* Records provided *
-- ==== Sys2Proof/Tests/Slice0.lean ====
section
/-! SUPPORT. Tests: ill-formed terms, words of the spec's tables, vectors of 95_test_vectors.md, and for every statement with hypotheses a state and operands that meet them. -/

namespace Sys2Proof.Machine.Tests

/-! ## States the tests start from -/

/-- The start state S0 of 95_test_vectors.md part 2.2, for a build with this JUMP_WB_EVENT. -/
def s0 (jumpWb : Bool) : State :=
  { State.reset with x := (State.reset.x.set 1 200#8).set 2 100#8, mem := [(16, 7#8), (17, 9#8)], params := ⟨jumpWb⟩ }

/-- S0 of the default build with these moves waiting. -/
def moves (ms : List HarnessMove) : State := { s0 true with inputs := ms }

/-- S0 of the default build with an event pending and these moves waiting. -/
def pending (e : Event) (ms : List HarnessMove) : State := { moves ms with pend := some e }

/-- The state an answer leaves, if it is a next state. -/
def after : Result → Option State
  | .next s => some s
  | .fault _ => none
  | .refused _ => none

/-- The counters, in the spec's order. -/
def counters (s : State) : List Nat := [s.cycles, s.fetch1, s.fetch2, s.writeback, s.exceptions]

/-- Cell 16, cell 17 and cell 32. -/
def m16 : Source := .indirect 16

def m17 : Source := .indirect 17

def m32 : Source := .indirect 32

/-- ADD [16], [17] -> [32]. -/
def addAll : Instr := .add m16 m17 m32

/-- MOV r0 -> #1. -/
def movFault : Instr := .mov (.direct 0) (.immediate 1)

/-- An edge that presents a word, and one with reset. -/
def present (w : Word) : PortIn := ⟨false, true, w⟩

def resetIn : PortIn := ⟨true, true, 0x0805000003#40⟩

/-! ## Ill-formed instructions (30_encoding.md R52) -/

theorem test_ill_formed_literal :
    Source.wellFormed (.immediate 256) = false ∧ Source.wellFormed (.immediate (-1)) = false ∧
      Source.wellFormed (.immediate 255) = true ∧ Source.wellFormed (.immediate 0) = true := by decide

theorem test_ill_formed_mov :
    Instr.wellFormed (.mov (.immediate 256) (.direct 0)) = false ∧
      Instr.wellFormed (.mov (.direct 0) (.immediate (-1))) = false := by decide

theorem test_ill_formed_add :
    Instr.wellFormed (.add (.immediate (-1)) (.direct 0) (.direct 0)) = false ∧
      Instr.wellFormed (.add (.direct 0) (.immediate 256) (.direct 0)) = false ∧
      Instr.wellFormed (.add (.direct 0) (.direct 0) (.immediate 300)) = false := by decide

theorem test_ill_formed_sub :
    Instr.wellFormed (.sub (.immediate 256) (.direct 0) (.direct 0)) = false ∧
      Instr.wellFormed (.sub (.direct 0) (.immediate (-5)) (.direct 0)) = false ∧
      Instr.wellFormed (.sub (.direct 0) (.direct 0) (.immediate 256)) = false := by decide

theorem test_ill_formed_jmp : Instr.wellFormed (.jmp (.immediate 256)) = false := by decide

/-! ## Words, field by field from 30_encoding.md R53, R54; values of 95_test_vectors.md part 2.1 -/

/-- MOV #5 -> r3: opcode, S1 immediate 5, S2 ignored, SD register 3. -/
theorem test_decode_mov :
    decode 0b0000_100000000101_000000000000_000000000011#40 = .ok (.mov (.immediate 5) (.direct 3)) ∧
      decode 0x0400000401#40 = .ok (.mov (.indirect 0) (.indirect 1)) ∧
      decode 0x0805ABC003#40 = .ok (.mov (.immediate 5) (.direct 3)) ∧
      decode 0x0000000801#40 = .ok (.mov (.direct 0) (.immediate 1)) := by decide

/-- ADD r1, [4] -> r2. -/
theorem test_decode_add :
    decode 0b0001_000000000001_010000000100_000000000010#40 = .ok (.add (.direct 1) (.indirect 4) (.direct 2)) ∧
      decode 0x18C8864000#40 = .ok (.add (.immediate 200) (.immediate 100) (.direct 0)) := by decide

/-- SUB r15, #255 -> [1023]. -/
theorem test_decode_sub :
    decode 0b0010_000000001111_100011111111_011111111111#40 =
      .ok (.sub (.direct 15) (.immediate 255) (.indirect 1023)) := by decide

/-- JMP [1023], and JMP #5 with S2 and SD ignored. -/
theorem test_decode_jmp :
    decode 0b0011_011111111111_000000000000_000000000000#40 = .ok (.jmp (.indirect 1023)) ∧
      decode 0x3805000FFF#40 = .ok (.jmp (.immediate 5)) ∧ decode 0x300F000000#40 = .ok (.jmp (.direct 15)) := by decide

theorem test_decode_refused :
    decode 0xF805000003#40 = .error .reservedOpcode ∧ decode 0x1001C00002#40 = .error .reservedMode ∧
      decode 0x0805000C00#40 = .error .reservedMode ∧ decode 0x08050003F3#40 = .error .nonzeroMustBeZero ∧
      decode 0x3C00000000#40 = .error .reservedMode := by decide

/-- The accepted neighbours the spec lists beside its refused words. -/
theorem test_decode_neighbours :
    decode 0x3805000003#40 = .ok (.jmp (.immediate 5)) ∧
      decode 0x0800000003#40 = .ok (.mov (.immediate 0) (.direct 3)) ∧
      decode 0x000F000003#40 = .ok (.mov (.direct 15) (.direct 3)) ∧
      decode 0x08FF000003#40 = .ok (.mov (.immediate 255) (.direct 3)) ∧
      decode 0x1001800002#40 = .ok (.add (.direct 1) (.immediate 0) (.direct 2)) ∧
      decode 0x0805000800#40 = .ok (.mov (.immediate 5) (.immediate 0)) := by decide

* Task to carry out *
Once you have counted the lines above that hold the word "true", report only that total.

* Task result *
4